(Stored data)
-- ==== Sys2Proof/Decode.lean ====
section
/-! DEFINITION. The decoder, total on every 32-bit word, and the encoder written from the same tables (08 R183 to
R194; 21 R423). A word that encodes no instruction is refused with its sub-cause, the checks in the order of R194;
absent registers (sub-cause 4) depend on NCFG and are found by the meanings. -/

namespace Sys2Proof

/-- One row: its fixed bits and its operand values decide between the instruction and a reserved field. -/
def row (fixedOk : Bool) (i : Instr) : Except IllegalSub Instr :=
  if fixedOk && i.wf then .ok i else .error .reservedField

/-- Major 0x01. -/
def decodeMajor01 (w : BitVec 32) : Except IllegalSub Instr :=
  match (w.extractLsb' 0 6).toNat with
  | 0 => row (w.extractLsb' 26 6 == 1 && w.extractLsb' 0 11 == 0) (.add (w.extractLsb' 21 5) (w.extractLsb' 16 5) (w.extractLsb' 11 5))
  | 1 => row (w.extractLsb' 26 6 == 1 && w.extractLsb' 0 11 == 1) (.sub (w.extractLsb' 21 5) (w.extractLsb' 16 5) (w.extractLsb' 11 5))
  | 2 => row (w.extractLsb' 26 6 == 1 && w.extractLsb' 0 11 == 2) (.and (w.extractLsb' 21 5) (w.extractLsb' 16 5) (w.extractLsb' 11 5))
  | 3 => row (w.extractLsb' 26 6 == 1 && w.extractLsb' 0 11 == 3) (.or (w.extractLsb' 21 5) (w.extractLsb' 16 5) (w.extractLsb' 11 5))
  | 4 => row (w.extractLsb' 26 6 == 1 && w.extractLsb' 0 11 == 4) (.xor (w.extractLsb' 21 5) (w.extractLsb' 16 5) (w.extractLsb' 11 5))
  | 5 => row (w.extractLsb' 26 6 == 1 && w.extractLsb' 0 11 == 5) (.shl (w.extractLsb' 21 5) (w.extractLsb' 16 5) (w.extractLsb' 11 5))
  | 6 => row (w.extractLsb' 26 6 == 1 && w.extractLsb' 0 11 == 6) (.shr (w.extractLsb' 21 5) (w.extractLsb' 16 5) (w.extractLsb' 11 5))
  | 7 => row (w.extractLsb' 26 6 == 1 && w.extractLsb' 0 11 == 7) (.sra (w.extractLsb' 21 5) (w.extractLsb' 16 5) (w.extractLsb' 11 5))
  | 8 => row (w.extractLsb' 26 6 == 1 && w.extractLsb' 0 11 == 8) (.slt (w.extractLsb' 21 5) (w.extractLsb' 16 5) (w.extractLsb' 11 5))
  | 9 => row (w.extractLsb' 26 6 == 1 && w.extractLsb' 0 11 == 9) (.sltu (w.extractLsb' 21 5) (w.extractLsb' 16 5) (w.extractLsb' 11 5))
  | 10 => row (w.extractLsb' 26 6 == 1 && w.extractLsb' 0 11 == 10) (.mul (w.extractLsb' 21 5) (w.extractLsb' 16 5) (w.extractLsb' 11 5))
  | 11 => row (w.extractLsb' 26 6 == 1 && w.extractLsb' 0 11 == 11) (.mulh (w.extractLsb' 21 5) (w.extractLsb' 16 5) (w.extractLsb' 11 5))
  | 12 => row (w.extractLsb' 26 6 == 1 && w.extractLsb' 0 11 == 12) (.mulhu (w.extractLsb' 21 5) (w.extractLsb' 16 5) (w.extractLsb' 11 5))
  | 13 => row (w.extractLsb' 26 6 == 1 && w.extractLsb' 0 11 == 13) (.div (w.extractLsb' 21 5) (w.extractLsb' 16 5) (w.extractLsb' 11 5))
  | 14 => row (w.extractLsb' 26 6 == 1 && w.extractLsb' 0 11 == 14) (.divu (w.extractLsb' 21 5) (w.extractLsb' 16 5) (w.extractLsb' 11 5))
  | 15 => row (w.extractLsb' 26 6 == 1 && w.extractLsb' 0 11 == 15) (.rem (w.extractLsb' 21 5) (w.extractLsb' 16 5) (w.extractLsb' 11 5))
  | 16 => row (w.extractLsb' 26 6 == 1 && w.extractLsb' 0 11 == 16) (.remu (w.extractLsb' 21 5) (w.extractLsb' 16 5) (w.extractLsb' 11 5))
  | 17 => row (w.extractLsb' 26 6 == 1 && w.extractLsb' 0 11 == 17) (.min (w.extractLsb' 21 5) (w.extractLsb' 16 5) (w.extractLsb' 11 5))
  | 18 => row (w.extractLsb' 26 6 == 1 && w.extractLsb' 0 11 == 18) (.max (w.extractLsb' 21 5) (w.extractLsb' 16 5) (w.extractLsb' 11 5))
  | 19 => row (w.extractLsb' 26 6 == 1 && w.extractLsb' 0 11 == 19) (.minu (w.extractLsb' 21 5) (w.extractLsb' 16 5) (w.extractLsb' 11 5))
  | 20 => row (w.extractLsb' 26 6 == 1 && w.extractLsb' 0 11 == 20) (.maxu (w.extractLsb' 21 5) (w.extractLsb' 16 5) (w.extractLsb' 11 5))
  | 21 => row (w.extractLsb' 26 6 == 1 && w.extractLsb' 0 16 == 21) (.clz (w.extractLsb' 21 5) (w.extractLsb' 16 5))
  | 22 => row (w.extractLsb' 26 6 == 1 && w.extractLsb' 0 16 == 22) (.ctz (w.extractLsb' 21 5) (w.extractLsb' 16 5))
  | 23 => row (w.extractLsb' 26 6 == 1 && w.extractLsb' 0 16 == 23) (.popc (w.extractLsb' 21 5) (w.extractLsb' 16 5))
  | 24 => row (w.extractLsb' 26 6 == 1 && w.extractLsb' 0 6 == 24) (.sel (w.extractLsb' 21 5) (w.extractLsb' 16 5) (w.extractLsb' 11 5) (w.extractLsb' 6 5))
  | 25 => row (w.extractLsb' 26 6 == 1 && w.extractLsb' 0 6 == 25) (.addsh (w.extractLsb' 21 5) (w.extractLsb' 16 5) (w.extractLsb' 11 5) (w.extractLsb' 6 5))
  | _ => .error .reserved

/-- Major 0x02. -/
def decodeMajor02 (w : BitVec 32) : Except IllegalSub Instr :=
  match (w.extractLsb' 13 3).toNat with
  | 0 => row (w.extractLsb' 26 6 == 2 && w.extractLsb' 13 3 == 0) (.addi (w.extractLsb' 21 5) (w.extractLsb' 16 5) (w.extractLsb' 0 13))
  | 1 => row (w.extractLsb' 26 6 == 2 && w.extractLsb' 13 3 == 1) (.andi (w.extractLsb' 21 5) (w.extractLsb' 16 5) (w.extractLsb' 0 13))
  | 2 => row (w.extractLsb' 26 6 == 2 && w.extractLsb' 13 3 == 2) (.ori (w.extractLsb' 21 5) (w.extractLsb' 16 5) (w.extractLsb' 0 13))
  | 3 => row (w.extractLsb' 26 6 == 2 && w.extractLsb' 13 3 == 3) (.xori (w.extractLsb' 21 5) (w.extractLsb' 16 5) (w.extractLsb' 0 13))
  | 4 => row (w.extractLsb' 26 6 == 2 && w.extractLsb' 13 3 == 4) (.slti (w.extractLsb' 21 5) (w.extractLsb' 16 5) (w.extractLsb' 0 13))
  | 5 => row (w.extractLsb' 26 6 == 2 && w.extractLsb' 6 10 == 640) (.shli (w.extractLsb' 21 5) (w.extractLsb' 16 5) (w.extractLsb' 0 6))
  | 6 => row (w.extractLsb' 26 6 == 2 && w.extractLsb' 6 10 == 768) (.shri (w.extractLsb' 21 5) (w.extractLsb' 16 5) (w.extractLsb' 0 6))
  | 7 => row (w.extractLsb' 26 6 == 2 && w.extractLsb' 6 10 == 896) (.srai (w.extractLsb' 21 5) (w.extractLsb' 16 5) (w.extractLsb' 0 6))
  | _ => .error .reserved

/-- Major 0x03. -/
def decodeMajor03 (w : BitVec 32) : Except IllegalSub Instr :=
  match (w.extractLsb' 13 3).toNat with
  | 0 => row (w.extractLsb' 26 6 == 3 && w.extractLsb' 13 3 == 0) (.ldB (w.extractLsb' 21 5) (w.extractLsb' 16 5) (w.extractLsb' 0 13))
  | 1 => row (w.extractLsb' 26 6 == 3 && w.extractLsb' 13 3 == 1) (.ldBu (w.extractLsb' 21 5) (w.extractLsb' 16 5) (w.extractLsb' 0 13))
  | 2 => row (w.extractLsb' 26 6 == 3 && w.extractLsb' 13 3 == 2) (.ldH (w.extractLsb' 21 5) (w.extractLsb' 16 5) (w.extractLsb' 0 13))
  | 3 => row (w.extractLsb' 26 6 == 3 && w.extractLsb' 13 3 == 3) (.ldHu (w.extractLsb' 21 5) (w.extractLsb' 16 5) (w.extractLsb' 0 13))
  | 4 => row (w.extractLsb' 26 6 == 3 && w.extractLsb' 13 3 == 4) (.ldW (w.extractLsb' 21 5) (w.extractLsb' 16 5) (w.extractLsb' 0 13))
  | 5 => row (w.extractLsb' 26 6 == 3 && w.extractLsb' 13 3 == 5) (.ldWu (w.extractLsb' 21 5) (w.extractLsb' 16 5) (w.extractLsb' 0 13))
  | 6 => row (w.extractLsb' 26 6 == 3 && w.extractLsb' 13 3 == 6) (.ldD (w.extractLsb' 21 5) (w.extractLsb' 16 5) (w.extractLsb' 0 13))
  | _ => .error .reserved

* * *

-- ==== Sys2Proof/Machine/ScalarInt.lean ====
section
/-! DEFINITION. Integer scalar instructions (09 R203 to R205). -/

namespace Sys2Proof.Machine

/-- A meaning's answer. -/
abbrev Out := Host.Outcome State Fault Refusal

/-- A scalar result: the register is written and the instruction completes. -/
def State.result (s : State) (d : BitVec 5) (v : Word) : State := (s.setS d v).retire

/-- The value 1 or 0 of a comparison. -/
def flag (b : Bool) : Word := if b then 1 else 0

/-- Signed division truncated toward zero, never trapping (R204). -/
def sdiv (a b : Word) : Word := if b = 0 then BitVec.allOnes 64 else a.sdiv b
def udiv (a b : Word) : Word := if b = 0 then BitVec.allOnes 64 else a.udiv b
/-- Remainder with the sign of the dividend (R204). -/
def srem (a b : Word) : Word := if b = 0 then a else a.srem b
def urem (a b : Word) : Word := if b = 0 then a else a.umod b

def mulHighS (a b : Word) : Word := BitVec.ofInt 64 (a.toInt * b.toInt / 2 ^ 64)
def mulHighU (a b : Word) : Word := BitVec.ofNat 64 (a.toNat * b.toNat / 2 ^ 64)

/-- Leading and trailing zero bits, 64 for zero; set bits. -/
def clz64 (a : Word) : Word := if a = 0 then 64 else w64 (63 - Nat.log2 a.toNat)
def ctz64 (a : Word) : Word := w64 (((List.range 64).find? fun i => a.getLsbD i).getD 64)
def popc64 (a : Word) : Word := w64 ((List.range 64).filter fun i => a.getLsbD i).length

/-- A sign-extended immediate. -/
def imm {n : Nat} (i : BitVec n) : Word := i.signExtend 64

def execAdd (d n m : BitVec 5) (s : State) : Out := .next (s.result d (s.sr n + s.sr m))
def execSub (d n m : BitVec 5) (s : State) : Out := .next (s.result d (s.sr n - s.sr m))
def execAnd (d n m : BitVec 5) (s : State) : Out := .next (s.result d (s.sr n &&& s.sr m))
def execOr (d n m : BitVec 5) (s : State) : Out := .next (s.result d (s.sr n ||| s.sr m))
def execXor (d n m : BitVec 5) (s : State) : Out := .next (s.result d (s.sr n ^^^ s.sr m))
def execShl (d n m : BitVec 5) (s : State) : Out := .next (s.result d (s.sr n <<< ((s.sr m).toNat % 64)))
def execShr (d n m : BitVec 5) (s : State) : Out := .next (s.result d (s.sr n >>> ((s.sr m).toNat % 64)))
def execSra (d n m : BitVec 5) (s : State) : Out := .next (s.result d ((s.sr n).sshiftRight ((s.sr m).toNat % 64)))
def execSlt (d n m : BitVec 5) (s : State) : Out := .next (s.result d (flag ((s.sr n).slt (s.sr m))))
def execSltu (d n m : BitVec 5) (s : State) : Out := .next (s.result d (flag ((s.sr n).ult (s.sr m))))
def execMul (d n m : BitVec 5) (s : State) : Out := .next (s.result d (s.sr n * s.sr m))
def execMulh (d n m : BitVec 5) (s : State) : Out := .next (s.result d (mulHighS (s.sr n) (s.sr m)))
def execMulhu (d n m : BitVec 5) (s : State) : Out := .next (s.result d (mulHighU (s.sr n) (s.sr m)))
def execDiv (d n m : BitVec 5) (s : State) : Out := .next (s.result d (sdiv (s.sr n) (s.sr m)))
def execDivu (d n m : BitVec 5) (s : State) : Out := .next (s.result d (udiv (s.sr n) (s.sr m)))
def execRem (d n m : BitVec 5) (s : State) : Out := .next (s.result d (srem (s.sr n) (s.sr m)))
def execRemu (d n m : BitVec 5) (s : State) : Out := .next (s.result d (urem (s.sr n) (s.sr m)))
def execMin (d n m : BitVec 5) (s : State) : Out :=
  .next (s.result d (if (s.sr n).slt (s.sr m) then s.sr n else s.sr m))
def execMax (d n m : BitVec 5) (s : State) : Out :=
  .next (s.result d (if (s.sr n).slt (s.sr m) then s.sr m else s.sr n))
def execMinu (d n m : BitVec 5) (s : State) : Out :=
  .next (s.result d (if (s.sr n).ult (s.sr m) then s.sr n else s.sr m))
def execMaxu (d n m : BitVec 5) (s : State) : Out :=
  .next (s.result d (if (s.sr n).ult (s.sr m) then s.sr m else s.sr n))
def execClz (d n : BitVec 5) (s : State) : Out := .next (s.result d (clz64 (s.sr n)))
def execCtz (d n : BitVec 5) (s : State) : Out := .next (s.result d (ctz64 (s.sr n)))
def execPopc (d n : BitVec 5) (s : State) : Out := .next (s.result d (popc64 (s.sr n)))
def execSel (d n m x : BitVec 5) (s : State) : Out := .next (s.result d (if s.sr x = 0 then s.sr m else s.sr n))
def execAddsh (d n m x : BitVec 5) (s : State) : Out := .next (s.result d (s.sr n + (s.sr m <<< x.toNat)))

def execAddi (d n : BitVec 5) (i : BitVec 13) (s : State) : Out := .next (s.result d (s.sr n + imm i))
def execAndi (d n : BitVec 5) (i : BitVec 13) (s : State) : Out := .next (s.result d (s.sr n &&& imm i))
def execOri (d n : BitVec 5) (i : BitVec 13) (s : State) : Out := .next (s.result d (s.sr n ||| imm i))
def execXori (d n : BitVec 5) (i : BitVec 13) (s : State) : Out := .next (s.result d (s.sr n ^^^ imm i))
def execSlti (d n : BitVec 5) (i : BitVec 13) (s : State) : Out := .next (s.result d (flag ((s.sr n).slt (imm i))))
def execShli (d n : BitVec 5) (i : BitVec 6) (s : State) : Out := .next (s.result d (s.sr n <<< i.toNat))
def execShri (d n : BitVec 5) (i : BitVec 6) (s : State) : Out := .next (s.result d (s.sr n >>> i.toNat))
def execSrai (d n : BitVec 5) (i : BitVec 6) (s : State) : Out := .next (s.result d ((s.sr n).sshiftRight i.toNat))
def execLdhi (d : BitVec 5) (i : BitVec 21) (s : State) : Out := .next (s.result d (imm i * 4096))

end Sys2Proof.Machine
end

• _WHAT YOU WILL DO_
Show all lines in the entries above where the word "getLsbD" appears.

• _SOLUTION TO THIS EXERCISE_
def ctz64 (a : Word) : Word := w64 (((List.range 64).find? fun i => a.getLsbD i).getD 64)
def popc64 (a : Word) : Word := w64 ((List.range 64).filter fun i => a.getLsbD i).length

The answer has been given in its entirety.